FinOps Cost Management using Terraform Cloud Run Tasks

Narish Samplay
Google Cloud - Community
10 min readNov 14, 2023

Learn how to manage Google Cloud costs using a Terraform Cloud Custom Run Task to dynamically control infrastructure as code deployments.

Introduction

“FinOps is an evolving cloud financial management discipline and cultural practice that enables organizations to get maximum business value by helping engineering, finance, technology and business teams to collaborate on data-driven spending decisions.” — as per FinOps Foundation

Terraform Cloud infrastructure as code orchestration includes features such as Cost Estimation, Policy as Code and Run Tasks.

Terraform Cloud Run Tasks integrations can be found in the Terraform Registry. Run Tasks interact with Terraform Cloud run at specific points in the lifecycle, e.g. pre-plan, post-plan, and pre-apply. Run tasks have an enforcement level of advisory or mandatory set within the Terraform Cloud workspace. The Terraform run will stop the deployment if the Run Task returns a failed status and the enforcement level is set to mandatory.

Google Cloud Billing Budgets provides the ability to set up alerts and triggers, but these do not prevent further costs incurring once the allocated budget has been exceeded. To cap spending, preventative measures need to be implemented, such as Cloud Pub/Sub and Cloud Function integration. The diagram below shows an example of removing the billing account from the Google project. It is recommended this approach should only be used in non-production environments as this will result in a disruption to service, so a more sophisticated approach is needed by dynamically block new deployments.

Google Cloud Billing Budgets automation could add a key/value label such as ‘tfc-deploy’: ‘false’ to the Google Project. A Run Task can then evaluate The Google Project label during a Terraform run and block any further deployments.

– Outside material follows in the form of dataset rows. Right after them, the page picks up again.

-- ==== Sys2Proof/Safety.lean ====
section
/-! DEFINITION. What a sound state is: the canonical form of memory and the ranges of the plain data that every step keeps,
whatever commands come. -/

namespace Sys2Proof

open Machine

/-- A sound state: memory in its canonical form (R9, R367); at most 4,096 records held before they are written (R498);
exactly one Skovlaper active (R502); the function state one of the seven of R467 and its slot none, A or B (R472); the main
regulators on only with the standby supply (R511); the pilot count of 64 bits (R7). -/
def Sound (s : State) : Prop :=
  Memory.wf s.mem = true ∧ s.held.length ≤ Config.heldCap ∧ (s.skov false).active ≠ (s.skov true).active ∧
  s.func.state ≤ 6 ∧ s.func.slot ≤ 2 ∧ (s.power.regulators = true → s.power.standby = true) ∧ s.tick < 2 ^ 64

/-- The commands that can write the flash devices: the updates of R526, and the flits that carry them (R453). -/
def flashCommand : Instr → Bool
  | .updateBegin _ _ _ | .updateData _ _ _ | .updateCommit _ | .flitReceive _ _ => true
  | _ => false

/-- The number that an exact value is, if it is one (R150). -/
def Machine.Val.rat : Val → Option ℚ
  | .fin s m e => some ((if s then -1 else 1) * m * (2 : ℚ) ^ e)
  | _ => none

/-! ## What a host or manager is sent -/

/-- A message of a type goes out at once: its link is up, its queue has a credit and holds no earlier message (R454). -/
def Machine.Port.canSend (p : Port) (mtype : Nat) : Bool :=
  p.linked && !(p.held.any fun h => outQueue h.mtype == outQueue mtype) && p.credits.get (outQueue mtype) != 0

/-- From one state to the next a message goes to a port's host: sent after all that was sent before, or held, for want of
credit, behind all that was held (R454). Without a link it is discarded (R465), but for a delivery that waits (R509). -/
def Machine.State.Sends (s t : State) (p : PortId) (m : OutMsg) : Prop :=
  if (s.port p).canSend m.mtype then (s.port p).sent ++ [m] <+: (t.port p).sent
  else if (s.port p).linked || (m.mtype == 0x14 && (s.port p).waits) then (s.port p).held ++ [m] <+: (t.port p).held
  else (t.port p).sent = (s.port p).sent ∧ (t.port p).held = (s.port p).held

/-- A port without what sending to its host changes: the sender's fields, credits, and the messages held and sent (R447 to
R454). -/
def Machine.Port.kept (p : Port) : Port :=
  { p with
    txSeq := 0, replay := [], backlog := [], sinceIdle := 0, txHdr := 0, txScr := [], lineOut := [], rxSinceAck := 0,
    ackOwed := false, credits := [], owed := [], held := [], sent := [] }

/-- Two states of a port that differ by what was sent to its host alone. -/
def Machine.Port.Transmits (a b : Port) : Prop := b.kept = a.kept

/-- The link that a manager's command comes over is up; the SMBus needs none (R454, R527). -/
def Machine.State.linkUp (s : State) (m : Manager) : Bool :=
  match m with
  | .port p _ => (s.port p).linked
  | .smbus _ | .smbusRecovery _ => true

/-- A management answer (R477): a MGMT message to the port, or the bytes after the command code, under that code, for the SMBus
controller (R527). -/
def Machine.State.Answers (s t : State) (m : Manager) (bs : List Byte) : Prop :=
  match m with
  | .port p tag => s.Sends t p ⟨0x16, tag.toNat, 0, bs⟩
  | .smbus _ | .smbusRecovery _ => t.smbus = s.smbus ++ [((byteAt bs 0).toNat, bs.drop 1)]

/-- Nothing but that answer: every other part of the state, and of the ports, as before. -/
def Machine.State.OnlyAnswers (s t : State) (m : Manager) (bs : List Byte) : Prop :=
  s.Answers t m bs ∧ t = { s with ports := t.ports, smbus := t.smbus } ∧ ∀ p, (s.port p).Transmits (t.port p)

/-! ## Accesses of hosts, mason cores and Skovlapers -/

/-- A message of a type from a port's host takes effect at once: its link is Active, and no message before it waits (R369, R443,
R455). -/
def Machine.State.hears (s : State) (p : PortId) (mtype : Nat) : Prop :=
  (s.port p).trainState = 5 ∧ (s.port p).linked = true ∧ s.blocked p mtype = false

/-- A source reaches the keystones and submission lines of a pier: a bound host while an image runs (R463, R468), or one of the
pier's own mason cores (R371). -/
def Machine.State.reaches (s : State) (src : Source) (pier : PierId) (mtype : Nat) : Prop :=
  match src with
  | .host p _ => s.hears p mtype ∧ (s.port p).bound = true ∧ 3 ≤ s.func.state
  | .mason p _ => p = pier
  | .gone _ | .skov _ => False

/-- A source reaches the registers of a pier's control block: as above, or a Skovlaper (R502). -/
def Machine.State.reachesRegs (s : State) (src : Source) (pier : PierId) (mtype : Nat) : Prop :=
  s.reaches src pier mtype ∨ ∃ d, src = .skov d

/-- The answer to a host that has departed: discarded and counted (R465). -/
def Machine.State.Discards (s t : State) (p : PortId) : Prop :=
  t.ports = s.ports ∧ (∀ q, (t.pier q).masons = (s.pier q).masons) ∧ t.skovs = s.skovs ∧
  t.counters.get (plmbReg p 0x10) = min (s.counters.get (plmbReg p 0x10) + 1) 0xFFFF_FFFF_FFFF_FFFF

Finally, Terraform Ephemeral workspaces beta, launched recently, can automatically delete resources after a set period. It can then be used with the Run Task to optimize cloud consumption costs. This feature is ideal for developer sandboxes required for a fixed duration of time, which destroy automatically.

Architecture

In this blog you will create a custom Terraform Cloud Run Task for FinOps cost control. It has been developed using Google Cloud serverless resources and Python to implement the Run Task, scaling in / out automatically, and usage within the free tier results in minimal Google Cloud running costs. Alternatively, you can implement the Run Task on any architecture, such as Google Cloud Compute Engine, which provides a HTTPS endpoint but will incur higher running costs.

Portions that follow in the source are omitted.